Bartleby.com
- Headquarters: {{{location_country}}}
- Owner: Learneo
- Website: www.bartleby.com
- Commercial: yes
- Launched: 1993

= Bartleby.com =

American online homework help service

Bartleby.com is an American online homework help service, formerly an electronic text archive, headquartered in Los Angeles (US) and named for Herman Melville's story "Bartleby, the Scrivener". It is a commercial website operated by Learneo, though its repository of texts can still be accessed. The repository has four main categories: reference, verse, fiction, and nonfiction.

==History==
It was initiated with the name "Project Bartleby" in January 1993 as a collection of classic literature as part of the website of Columbia University. In February 1994, they published the first classic book in HTML code format, Walt Whitman's Leaves of Grass.

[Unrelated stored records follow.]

-- ==== Sys2Proof/Laws/KeepsB.lean ====
section
/-! SUPPORT. What each function of Lanes, Field, Filter, Clock, Units, Security, Power keeps: the invariant of the block and the queue. -/

set_option maxRecDepth 4000
namespace Sys2Proof.Machine

open Sys2Proof

/-! Lanes. -/

theorem State.putLane_keeps {a0 : _} {a1 : _} : Keeps a0 (@State.putLane a0 a1) := by
  unfold State.putLane
  refine Keeps.mkUpd ?_ (by with_reducible rfl) (by with_reducible rfl) (by with_reducible rfl) (by with_reducible rfl)
  exact Keeps.refl _

theorem State.putL3_keeps {a0 : _} {a1 : _} : Keeps a0 (@State.putL3 a0 a1) := by
  unfold State.putL3
  refine Keeps.mkUpd ?_ (by with_reducible rfl) (by with_reducible rfl) (by with_reducible rfl) (by with_reducible rfl)
  exact Keeps.refl _

theorem State.putWsl_keeps {a0 : _} {a1 : _} : Keeps a0 (@State.putWsl a0 a1) := by
  unfold State.putWsl
  refine Keeps.mkUpd ?_ (by with_reducible rfl) (by with_reducible rfl) (by with_reducible rfl) (by with_reducible rfl)
  exact Keeps.refl _

theorem State.oweErr_keeps {a0 : _} {a1 : _} {a2 : _} : Keeps a0 (@State.oweErr a0 a1 a2) := by
  unfold State.oweErr
  refine Keeps.ite ?_ ?_
  · refine Keeps.mkUpd ?_ (by with_reducible rfl) (by with_reducible rfl) (by with_reducible rfl) (by with_reducible rfl)
    exact Keeps.refl _
  · exact Keeps.refl _

theorem State.addDue_keeps {a0 : _} {a1 : _} {a2 : _} {a3 : _} {a4 : _} : Keeps a0 (@State.addDue a0 a1 a2 a3 a4) := by
  unfold State.addDue
  refine Keeps.mkUpd ?_ (by with_reducible rfl) (by with_reducible rfl) (by with_reducible rfl) (by with_reducible rfl)
  exact Keeps.refl _

theorem State.laneEvent_keeps {a0 : _} {a1 : _} {a2 : _} {a3 : _} {a4 : _} : Keeps a0 (@State.laneEvent a0 a1 a2 a3 a4) := by
  unfold State.laneEvent
  refine Keeps.trans ?_ State.raise_keeps
  exact Keeps.refl _

theorem State.showCrossover_keeps {a0 : _} : Keeps a0 (@State.showCrossover a0) := by
  unfold State.showCrossover
  dsimp only
  refine Keeps.trans ?_ (Keeps.put (by decide))
  refine Keeps.trans ?_ (Keeps.put (by decide))
  refine Keeps.trans ?_ (Keeps.putFlag (by decide))
  exact Keeps.refl _

theorem State.setL3_keeps {a0 : _} {a1 : _} {a2 : _} : Keeps a0 (@State.setL3 a0 a1 a2) := by
  unfold State.setL3
  refine Keeps.mkUpd ?_ (by with_reducible rfl) (by with_reducible rfl) (by with_reducible rfl) (by with_reducible rfl)
  exact Keeps.refl _
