theorem State.pairLinkUp_keeps {a0 : _} {a1 : _} : Keeps a0 (@State.pairLinkUp a0 a1) := by
  unfold State.pairLinkUp
  dsimp only
  refine Keeps.ite ?_ ?_
  · exact Keeps.refl _
  · refine Keeps.ite ?_ ?_
    · refine Keeps.trans ?_ State.showLeds_keeps
      refine Keeps.trans ?_ State.dropSync_keeps
      refine Keeps.ite ?_ ?_
      · refine Keeps.trans ?_ (Keeps.put (by decide))
        refine Keeps.mkUpd ?_ (by with_reducible rfl) (by with_reducible rfl) (by with_reducible rfl) (by with_reducible rfl)
        refine Keeps.trans ?_ State.raise_keeps
        refine Keeps.trans ?_ (Keeps.put (by decide))
        exact Keeps.refl _
      · refine Keeps.mkUpd ?_ (by with_reducible rfl) (by with_reducible rfl) (by with_reducible rfl) (by with_reducible rfl)
        refine Keeps.trans ?_ State.raise_keeps
        refine Keeps.trans ?_ (Keeps.put (by decide))
        exact Keeps.refl _
    · refine Keeps.trans ?_ State.showLeds_keeps
      refine Keeps.ite ?_ ?_
      · refine Keeps.trans ?_ (Keeps.put (by decide))
        refine Keeps.mkUpd ?_ (by with_reducible rfl) (by with_reducible rfl) (by with_reducible rfl) (by with_reducible rfl)
        refine Keeps.trans ?_ State.raise_keeps
        refine Keeps.trans ?_ (Keeps.put (by decide))
        exact Keeps.refl _
      · refine Keeps.mkUpd ?_ (by with_reducible rfl) (by with_reducible rfl) (by with_reducible rfl) (by with_reducible rfl)
        refine Keeps.trans ?_ State.raise_keeps
        refine Keeps.trans ?_ (Keeps.put (by decide))
        exact Keeps.refl _

theorem execPairLinkUp_keeps {a0 : _} {a1 : _} {t : State} (h : (@execPairLinkUp a0 a1) = .next t) : Keeps a1 t := by
  unfold execPairLinkUp at h
  injection h with h
  subst h
  refine Keeps.trans ?_ State.pairLinkUp_keeps
  exact Keeps.refl _

theorem execPairLinkDegraded_keeps {a0 : _} {a1 : _} {t : State} (h : (@execPairLinkDegraded a0 a1) = .next t) : Keeps a1 t := by
  unfold execPairLinkDegraded at h
  injection h with h
  subst h
  refine Keeps.ite ?_ ?_
  · exact Keeps.refl _
  · dsimp only
    refine Keeps.trans ?_ State.showLeds_keeps
    refine Keeps.ite ?_ ?_
    · refine Keeps.trans ?_ (Keeps.put (by decide))
      exact Keeps.refl _
    · refine Keeps.trans ?_ State.raise_keeps
      refine Keeps.trans ?_ (Keeps.put (by decide))
      exact Keeps.refl _

theorem State.heartbeatSend_keeps {a0 : _} {a1 : _} {a2 : _} : Keeps a0 (@State.heartbeatSend a0 a1 a2) := by
  unfold State.heartbeatSend
  refine Keeps.ite ?_ ?_
  · exact Keeps.refl _
  · refine Keeps.ite ?_ ?_
    · refine Keeps.mkUpd ?_ (by with_reducible rfl) (by with_reducible rfl) (by with_reducible rfl) (by with_reducible rfl)
      exact Keeps.refl _
    · dsimp only
      refine Keeps.mkUpd ?_ (by with_reducible rfl) (by with_reducible rfl) (by with_reducible rfl) (by with_reducible rfl)
      exact Keeps.refl _

theorem execHeartbeatSend_keeps {a0 : _} {a1 : _} {a2 : _} {a3 : _} {t : State} (h : (@execHeartbeatSend a0 a1 a2 a3) = .next t) : Keeps a3 t := by
  unfold execHeartbeatSend at h
  injection h with h
  subst h
  refine Keeps.trans ?_ State.heartbeatSend_keeps
  exact Keeps.refl _

theorem State.stopsHeart_keeps {a0 : _} : Keeps a0 (@State.stopsHeart a0) := by
  unfold State.stopsHeart
  refine Keeps.trans ?_ State.fieldOff_keeps
  refine Keeps.trans ?_ State.refreshDrive_keeps
  refine Keeps.mkUpd ?_ (by with_reducible rfl) (by with_reducible rfl) (by with_reducible rfl) (by with_reducible rfl)
  exact Keeps.refl _

theorem execOwnHeartbeatStop_keeps {a0 : _} {t : State} (h : (@execOwnHeartbeatStop a0) = .next t) : Keeps a0 t := by
  unfold execOwnHeartbeatStop at h
  injection h with h
  subst h
  refine Keeps.trans ?_ State.stopsHeart_keeps
  exact Keeps.refl _

theorem State.partnerGone_keeps {a0 : _} : Keeps a0 (@State.partnerGone a0) := by
  unfold State.partnerGone
  refine Keeps.mkUpd ?_ (by with_reducible rfl) (by with_reducible rfl) (by with_reducible rfl) (by with_reducible rfl)
  exact Keeps.refl _

theorem State.linkLoss_keeps {a0 : _} : Keeps a0 (@State.linkLoss a0) := by
  unfold State.linkLoss
  refine Keeps.ite ?_ ?_
  · exact Keeps.refl _
  · dsimp only
    refine Keeps.trans ?_ State.showLeds_keeps
    refine Keeps.trans ?_ (Keeps.put (by decide))
    refine Keeps.trans ?_ State.raise_keeps
    refine Keeps.mkUpd ?_ (by with_reducible rfl) (by with_reducible rfl) (by with_reducible rfl) (by with_reducible rfl)
    exact Keeps.refl _

theorem State.heartbeatLoss_keeps {a0 : _} : Keeps a0 (@State.heartbeatLoss a0) := by
  unfold State.heartbeatLoss
  refine Keeps.ite ?_ ?_
  · exact Keeps.refl _
  · dsimp only
    refine Keeps.ite ?_ ?_
    · refine Keeps.trans ?_ State.raise_keeps
      refine Keeps.mkUpd ?_ (by with_reducible rfl) (by with_reducible rfl) (by with_reducible rfl) (by with_reducible rfl)
      exact Keeps.refl _
    · refine Keeps.ite ?_ ?_
      · refine Keeps.trans ?_ State.linkLoss_keeps
        refine Keeps.trans ?_ (Keeps.put (by decide))
        refine Keeps.trans ?_ State.partnerGone_keeps
        refine Keeps.trans ?_ State.runLeaves_keeps
        refine Keeps.trans ?_ State.endCrossovers_keeps
        refine Keeps.trans ?_ State.raise_keeps
        refine Keeps.mkUpd ?_ (by with_reducible rfl) (by with_reducible rfl) (by with_reducible rfl) (by with_reducible rfl)
        exact Keeps.refl _
      · refine Keeps.trans ?_ (Keeps.put (by decide))
        refine Keeps.trans ?_ State.partnerGone_keeps
        refine Keeps.trans ?_ State.runLeaves_keeps
        refine Keeps.trans ?_ State.endCrossovers_keeps
        refine Keeps.trans ?_ State.raise_keeps
        refine Keeps.mkUpd ?_ (by with_reducible rfl) (by with_reducible rfl) (by with_reducible rfl) (by with_reducible rfl)
        exact Keeps.refl _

Barnes & Noble Education (BNED) is an independent, public company that began trading using the New York Stock Exchange on August 3, 2015. In 2017 it acquired Student Brands, an education technology company which was then operating Bartleby.com as a digital study website. Due to the site’s ability to gain user acquisition by SEO, Bartleby.com was chosen to serve as the basis of a new set of products and services emphasizing improving student success and outcomes.

In 2023, BNED sold Bartleby.com (along with its Student Brands products) to Learneo.

==Student cheating==
Bartleby's system Learn provides a question-and-answer service similar to that of Chegg. Students have been identified as using this to engage in contract cheating. Some universities therefore explicitly forbid students from using Bartleby's Q&A service.